Again, quoting from the Bloomberg story…

“If you foreclose on somebody you should have to tell them who owns the property,” Michele Reagan, who sponsored Senate Bill 1259, said in a telephone interview. “People have the right in this country to face their accusers.”

I like the way she thinks, don’t you? Even though, if I were to be picky about it, I’m not entirely sure that the reason for passing a law that requires the banksters to produce or report on all of the specific beneficiaries comprised in the Chain of Title has anything to do with our right to confront one’s accuser, as described in the Sixth Amendment to the U.S. Constitution, but if that’s what works, then let’s by all means run with it.

Strong opposition to the bill’s passage is coming from the Arizona Bankers Association, the Arizona Trustees Association, and Merscorp Inc., three great tastes that taste great together. MERS, in case you’ve been incarcerated in a Turkish prison over this past year, is an industry-owned organization that maintains a database containing more than 50% of all mortgages, that claims to be able to represent the trustees that conduct foreclosure auctions on behalf of lenders. Many vehemently disagree.

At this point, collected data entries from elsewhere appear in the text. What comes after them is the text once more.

-- ==== Sys2Proof/Laws/Mem.lean ====
section
/-! SUPPORT. Tables with rising keys, and pool memory: a line stored is the line read back, every other line is as before, and every
operation keeps the canonical form (log 7). -/

namespace Sys2Proof.Machine

/-! ### Tables with rising keys -/

/-- The form as a proposition: the first key is below all the others, and so on. -/
theorem smWf_cons {α : Type} (j : Nat) (v : α) (r : SMap α) : smWf ((j, v) :: r) = true ↔ (∀ e ∈ r, j < e.1) ∧ smWf r = true := by
  simp [smWf, List.pairwise_cons]

theorem smWf_tail {α : Type} {j : Nat} {v : α} {r : SMap α} (h : smWf ((j, v) :: r) = true) : smWf r = true := ((smWf_cons j v r).1 h).2

theorem smWf_filter {α : Type} (p : Nat × α → Bool) {m : SMap α} (h : smWf m = true) : smWf (m.filter p) = true := by
  simp only [smWf, decide_eq_true_eq] at h ⊢
  exact List.Pairwise.sublist (List.Sublist.map _ List.filter_sublist) h

/-- A key below every key of a table is not in it. -/
theorem smGet_below {α : Type} (k : Nat) (m : SMap α) (h : ∀ e ∈ m, k < e.1) : smGet k m = none := by
  cases m with
  | nil => rfl
  | cons e r =>
    have := h e (by simp)
    simp only [smGet]
    rw [if_neg (by omega), if_pos this]

theorem smGet_mem {α : Type} {k : Nat} {m : SMap α} {v : α} (h : smGet k m = some v) : (k, v) ∈ m := by
  induction m with
  | nil => simp [smGet] at h
  | cons e r ih =>
    obtain ⟨j, u⟩ := e
    simp only [smGet] at h
    split at h
    · next e => subst e; simp at h; simp [h]
    · split at h
      · cases h
      · exact List.mem_cons_of_mem _ (ih h)

theorem smGet_of_mem {α : Type} {k : Nat} {m : SMap α} {v : α} (hw : smWf m = true) (h : (k, v) ∈ m) : smGet k m = some v := by
  induction m with
  | nil => simp at h
  | cons e r ih =>
    obtain ⟨j, u⟩ := e
    obtain ⟨hj, hr⟩ := (smWf_cons j u r).1 hw
    rcases List.mem_cons.1 h with h | h
    · cases h; simp [smGet]
    · have := hj _ h
      simp only [smGet]
      rw [if_neg (by simp at this; omega), if_neg (by simp at this; omega)]
      exact ih hr h

theorem smGet_smSet_same {α : Type} (k : Nat) (v : α) (m : SMap α) : smGet k (smSet k v m) = some v := by
  induction m with
  | nil => simp [smSet, smGet]
  | cons e r ih =>
    obtain ⟨j, u⟩ := e
    simp only [smSet]
    split
    · simp [smGet]
    · split
      · simp [smGet]
      · next h1 h2 => simp only [smGet]; rw [if_neg h1, if_neg h2]; exact ih

theorem smGet_smSet_ne {α : Type} {i k : Nat} (v : α) (m : SMap α) (hw : smWf m = true) (h : i ≠ k) : smGet i (smSet k v m) = smGet i m := by
  induction m with
  | nil => simp only [smSet, smGet]; rw [if_neg (Ne.symm h)]; split <;> rfl
  | cons e r ih =>
    obtain ⟨j, u⟩ := e
    obtain ⟨hj, hr⟩ := (smWf_cons j u r).1 hw
    simp only [smSet]
    split
    · next e => subst e; simp only [smGet]; rw [if_neg (Ne.symm h), if_neg (Ne.symm h)]
    · split
      · next h1 h2 =>
        simp only [smGet]
        rw [if_neg (Ne.symm h)]
        by_cases hik : i < k
        · rw [if_pos hik, if_neg (by omega), if_pos (by omega)]
        · rw [if_neg hik]
      · simp only [smGet, ih hr]

theorem mem_smSet {α : Type} {k : Nat} {v : α} {m : SMap α} {e : Nat × α} (h : e ∈ smSet k v m) : e = (k, v) ∨ e ∈ m := by
  induction m with
  | nil => simpa [smSet] using h
  | cons d r ih =>
    obtain ⟨j, u⟩ := d
    simp only [smSet] at h
    split at h
    · rcases List.mem_cons.1 h with h | h
      · exact .inl h
      · exact .inr (List.mem_cons_of_mem _ h)
    · split at h
      · rcases List.mem_cons.1 h with h | h
        · exact .inl h
        · exact .inr h
      · rcases List.mem_cons.1 h with h | h
        · exact .inr (h ▸ List.mem_cons_self ..)
        · rcases ih h with h | h
          · exact .inl h
          · exact .inr (List.mem_cons_of_mem _ h)

theorem smWf_smSet {α : Type} (k : Nat) (v : α) {m : SMap α} (h : smWf m = true) : smWf (smSet k v m) = true := by
  induction m with
  | nil => simp [smSet, smWf]
  | cons e r ih =>
    obtain ⟨j, u⟩ := e
    obtain ⟨hj, hr⟩ := (smWf_cons j u r).1 h
    simp only [smSet]
    split
    · next e => subst e; exact (smWf_cons ..).2 ⟨hj, hr⟩
    · split
      · next h1 h2 =>
        refine (smWf_cons ..).2 ⟨fun e he => ?_, h⟩
        rcases List.mem_cons.1 he with rfl | he
        · exact h2
        · exact Nat.lt_trans h2 (hj e he)
      · next h1 h2 =>
        refine (smWf_cons ..).2 ⟨fun e he => ?_, ih hr⟩
        rcases mem_smSet he with rfl | he
        · simp; omega
        · exact hj e he

theorem mem_smDel {α : Type} {k : Nat} {m : SMap α} {e : Nat × α} (hw : smWf m = true) : e ∈ smDel k m ↔ e ∈ m ∧ e.1 ≠ k := by
  induction m with
  | nil => simp [smDel]
  | cons d r ih =>
    obtain ⟨j, u⟩ := d
    obtain ⟨hj, hr⟩ := (smWf_cons j u r).1 hw
    have hn : ∀ e ∈ r, j ≤ k → k ≤ j → e.1 ≠ k := fun e he h1 h2 => by have := hj e he; omega
    simp only [smDel]
    split
    · next h =>
      subst h
      constructor
      · exact fun he => ⟨List.mem_cons_of_mem _ he, by have := hj e he; omega⟩
      · rintro ⟨he, hne⟩
        rcases List.mem_cons.1 he with rfl | he
        · exact absurd rfl hne
        · exact he
    · split
      · next h1 h2 =>
        constructor
        · intro he
          refine ⟨he, ?_⟩
          rcases List.mem_cons.1 he with rfl | he
          · exact h1
          · have := hj e he; omega
        · exact fun he => he.1
      · next h1 h2 =>
        rw [List.mem_cons, ih hr, List.mem_cons]
        constructor
        · rintro (rfl | ⟨he, hk⟩)
          · exact ⟨.inl rfl, h1⟩
          · exact ⟨.inr he, hk⟩
        · rintro ⟨rfl | he, hk⟩
          · exact .inl rfl
          · exact .inr ⟨he, hk⟩

theorem smWf_smDel {α : Type} (k : Nat) {m : SMap α} (h : smWf m = true) : smWf (smDel k m) = true := by
  induction m with
  | nil => simp [smDel, smWf]
  | cons e r ih =>
    obtain ⟨j, u⟩ := e
    obtain ⟨hj, hr⟩ := (smWf_cons j u r).1 h
    simp only [smDel]
    split
    · exact hr
    · split
      · exact h
      · exact (smWf_cons ..).2 ⟨fun e he => hj e ((mem_smDel hr).1 he).1, ih hr⟩

theorem smGet_smDel_ne {α : Type} {i k : Nat} (m : SMap α) (hw : smWf m = true) (h : i ≠ k) : smGet i (smDel k m) = smGet i m := by
  cases hg : smGet i m with
  | some v => exact smGet_of_mem (smWf_smDel k hw) ((mem_smDel hw).2 ⟨smGet_mem hg, h⟩)
  | none =>
    cases hd : smGet i (smDel k m) with
    | none => rfl
    | some v => rw [smGet_of_mem hw ((mem_smDel hw).1 (smGet_mem hd)).1] at hg; cases hg

theorem smGet_smDel_same {α : Type} (k : Nat) (m : SMap α) (hw : smWf m = true) : smGet k (smDel k m) = none := by
  cases hd : smGet k (smDel k m) with
  | none => rfl
  | some v => exact absurd rfl ((mem_smDel hw).1 (smGet_mem hd)).2

theorem smGet_filter {α : Type} {k : Nat} (p : Nat × α → Bool) {m : SMap α} (hw : smWf m = true) (hp : ∀ v, p (k, v) = true) :
    smGet k (m.filter p) = smGet k m := by
  cases hg : smGet k m with
  | some v => exact smGet_of_mem (smWf_filter p hw) (List.mem_filter.2 ⟨smGet_mem hg, hp v⟩)
  | none =>
    cases hd : smGet k (m.filter p) with
    | none => rfl
    | some v => rw [smGet_of_mem hw (List.mem_filter.1 (smGet_mem hd)).1] at hg; cases hg

/-! ### Storing a line -/

/-- The parts of the canonical form. -/
theorem memWf_iff (m : MemSt) : memWf m = true ↔
    smWf m.fills = true ∧ smWf m.lines = true ∧ (∀ e ∈ m.fills, e.2 ≠ ⟨0xFFF#12, 0⟩) ∧ ∀ e ∈ m.lines, e.2 ≠ lineDefault e.1 m := by
  simp [memWf, and_assoc]

/-- What an unlisted line reads as depends on the fills only. -/
theorem lineDefault_fills (l : Nat) {m n : MemSt} (h : n.fills = m.fills) : lineDefault l n = lineDefault l m := by simp [lineDefault, h]

@[simp] theorem putLine_fills (l : Nat) (x : Line) (m : MemSt) : (putLine l x m).fills = m.fills := by unfold putLine; split <;> rfl

@[simp] theorem putLine_default (k l : Nat) (x : Line) (m : MemSt) : lineDefault k (putLine l x m) = lineDefault k m :=
  lineDefault_fills k (putLine_fills l x m)

/-- Storing a line keeps the canonical form. -/
theorem memWf_putLine (l : Nat) (x : Line) {m : MemSt} (h : memWf m = true) : memWf (putLine l x m) = true := by
  obtain ⟨h1, h2, h3, h4⟩ := (memWf_iff m).1 h
  rw [memWf_iff]
  simp only [putLine_fills, putLine_default]
  unfold putLine
  split
  · exact ⟨h1, smWf_smDel l h2, h3, fun e he => h4 e ((mem_smDel h2).1 he).1⟩
  · next hx =>
    refine ⟨h1, smWf_smSet l x h2, h3, fun e he => ?_⟩
    rcases mem_smSet he with rfl | he
    · exact hx
    · exact h4 e he

/-- A line stored is the line read back. -/
theorem lineOf_putLine_same (l : Nat) (x : Line) {m : MemSt} (h : memWf m = true) : lineOf l (putLine l x m) = x := by
  have hw := ((memWf_iff m).1 h).2.1
  unfold lineOf
  rw [putLine_default]
  unfold putLine
  split
  · next hx => simp [smGet_smDel_same l m.lines hw, hx]
  · simp [smGet_smSet_same]

/-- Every other line reads as before. -/
theorem lineOf_putLine_other {k l : Nat} (x : Line) {m : MemSt} (h : memWf m = true) (hk : k ≠ l) : lineOf k (putLine l x m) = lineOf k m := by
  have hw := ((memWf_iff m).1 h).2.1
  unfold lineOf
  rw [putLine_default]
  unfold putLine
  split
  · simp only; rw [smGet_smDel_ne m.lines hw hk]
  · simp only; rw [smGet_smSet_ne x m.lines hw hk]

/-- Storing lines one after another keeps the canonical form. -/
theorem memWf_foldl_putLine {α : Type} (f : α → Nat) (g : α → MemSt → Line) (xs : List α) {m : MemSt} (h : memWf m = true) :
    memWf (xs.foldl (fun m a => putLine (f a) (g a m) m) m) = true := by
  induction xs generalizing m with
  | nil => exact h
  | cons a r ih => exact ih (memWf_putLine _ _ h)

/-! ### Filling pages -/

/-- Fills set one after another. -/
theorem foldl_smSet (page n : Nat) (v : Fill) (m : SMap Fill) (h : smWf m = true) :
    smWf ((List.range n).foldl (fun acc i => smSet (page + i) v acc) m) = true
      ∧ (∀ e ∈ (List.range n).foldl (fun acc i => smSet (page + i) v acc) m, e.2 = v ∨ e ∈ m)
      ∧ ∀ p, smGet p ((List.range n).foldl (fun acc i => smSet (page + i) v acc) m) = if page ≤ p ∧ p < page + n then some v else smGet p m := by
  induction n with
  | zero => exact ⟨h, fun e he => .inr he, fun p => by rw [if_neg (by omega)]; rfl⟩
  | succ n ih =>
    obtain ⟨h1, h2, h3⟩ := ih
    simp only [List.range_succ, List.foldl_append, List.foldl_cons, List.foldl_nil]
    refine ⟨smWf_smSet _ _ h1, fun e he => ?_, fun p => ?_⟩
    · rcases mem_smSet he with rfl | he
      · exact .inl rfl
      · exact h2 e he
    · by_cases hp : p = page + n
      · subst hp; rw [smGet_smSet_same, if_pos (by omega)]
      · rw [smGet_smSet_ne _ _ h1 hp, h3]
        by_cases hc : page ≤ p ∧ p < page + n
        · rw [if_pos hc, if_pos (by omega)]
        · rw [if_neg hc, if_neg (by omega)]

/-- The fills after `fillPages`: the canonical form stays, and every page outside reads as before. -/
theorem fillPages_fills (page n : Nat) (f : Option Fill) {m : MemSt} (h : memWf m = true) :
    smWf (fillPages page n f m).fills = true ∧ (∀ e ∈ (fillPages page n f m).fills, e.2 ≠ ⟨0xFFF#12, 0⟩)
      ∧ (∀ p, ¬ (page ≤ p ∧ p < page + n) → smGet p (fillPages page n f m).fills = smGet p m.fills)
      ∧ ∀ p, page ≤ p → p < page + n → smGet p (fillPages page n f m).fills = f.filter (· ≠ ⟨0xFFF#12, 0⟩) := by
  obtain ⟨h1, -, h3, -⟩ := (memWf_iff m).1 h
  have hw := smWf_filter (fun e : Nat × Fill => !(decide (page ≤ e.1) && decide (e.1 < page + n))) h1
  have hf : ∀ e ∈ m.fills.filter (fun e : Nat × Fill => !(decide (page ≤ e.1) && decide (e.1 < page + n))), e.2 ≠ ⟨0xFFF#12, 0⟩ :=
    fun e he => h3 e (List.mem_filter.1 he).1
  have ho : ∀ p, ¬ (page ≤ p ∧ p < page + n) →
      smGet p (m.fills.filter (fun e : Nat × Fill => !(decide (page ≤ e.1) && decide (e.1 < page + n)))) = smGet p m.fills :=
    fun p hp => smGet_filter _ h1 fun v => by simp; omega
  have hi : ∀ p, page ≤ p → p < page + n →
      smGet p (m.fills.filter (fun e : Nat × Fill => !(decide (page ≤ e.1) && decide (e.1 < page + n)))) = none := by
    intro p hp hq
    cases hg : smGet p (m.fills.filter (fun e : Nat × Fill => !(decide (page ≤ e.1) && decide (e.1 < page + n)))) with
    | none => rfl
    | some v => have := (List.mem_filter.1 (smGet_mem hg)).2; simp [hp, hq] at this
  unfold fillPages
  cases f with
  | none => exact ⟨hw, hf, ho, fun p hp hq => hi p hp hq⟩
  | some v =>
    simp only
    split
    · next hv => exact ⟨hw, hf, ho, fun p hp hq => by simp only [hi p hp hq, hv]; rfl⟩
    · next hv =>
      obtain ⟨a1, a2, a3⟩ := foldl_smSet page n v _ hw
      refine ⟨a1, fun e he => ?_, fun p hp => ?_, fun p hp hq => ?_⟩
      · rcases a2 e he with h | h
        · exact h ▸ hv
        · exact hf e h
      · rw [a3, if_neg hp, ho p hp]
      · rw [a3, if_pos ⟨hp, hq⟩, Option.filter_some, if_pos (by simpa using hv)]

@[simp] theorem fillPages_lines (page n : Nat) (f : Option Fill) (m : MemSt) :
    (fillPages page n f m).lines = m.lines.filter fun e => !(decide (page ≤ linePage e.1) && decide (linePage e.1 < page + n)) := by
  unfold fillPages; rfl

/-- Filling pages keeps the canonical form. -/
theorem memWf_fillPages (page n : Nat) (f : Option Fill) {m : MemSt} (h : memWf m = true) : memWf (fillPages page n f m) = true := by
  obtain ⟨-, h2, -, h4⟩ := (memWf_iff m).1 h
  obtain ⟨a1, a2, a3, -⟩ := fillPages_fills page n f h
  rw [memWf_iff]
  refine ⟨a1, ?_, a2, fun e he => ?_⟩
  · rw [fillPages_lines]; exact smWf_filter _ h2
  · rw [fillPages_lines] at he
    obtain ⟨he, hp⟩ := List.mem_filter.1 he
    have : smGet (linePage e.1) (fillPages page n f m).fills = smGet (linePage e.1) m.fills := a3 _ (by simp at hp; omega)
    unfold lineDefault
    rw [this]
    exact h4 e he

/-- A line of a page outside the filled ones reads as before. -/
theorem lineOf_fillPages_other {l page n : Nat} (f : Option Fill) {m : MemSt} (h : memWf m = true) (hl : ¬ (page ≤ linePage l ∧ linePage l < page + n)) :
    lineOf l (fillPages page n f m) = lineOf l m := by
  obtain ⟨-, h2, -, -⟩ := (memWf_iff m).1 h
  obtain ⟨-, -, a3, -⟩ := fillPages_fills page n f h
  have hd : lineDefault l (fillPages page n f m) = lineDefault l m := by unfold lineDefault; rw [a3 _ hl]
  unfold lineOf
  rw [hd, fillPages_lines, smGet_filter _ h2 fun v => by simp; omega]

Paul Hickman, chief executive officer of the Arizona Bankers Association in Phoenix, showed up in the Bloomberg article, to issue the banking industry’s standard WARNING & THREAT package… the one they draw like a gun every time anything might change that affects them in any way.

“If Arizona passes this, it will be the only state in the union that will require a production of chain of title. States that pass these types of laws will be riskier environments to lend in and more difficult environments to get a loan in.”

Or, in other words… pass this bill and none of you in AZ will ever buy a home again because there will be no credit available to you. Hickman didn’t add the popular refrain about how the change will also paralyze the housing market, which will derail the recovery and basically end the world as we know it. Oooooo… scary bedtime stories for legislators.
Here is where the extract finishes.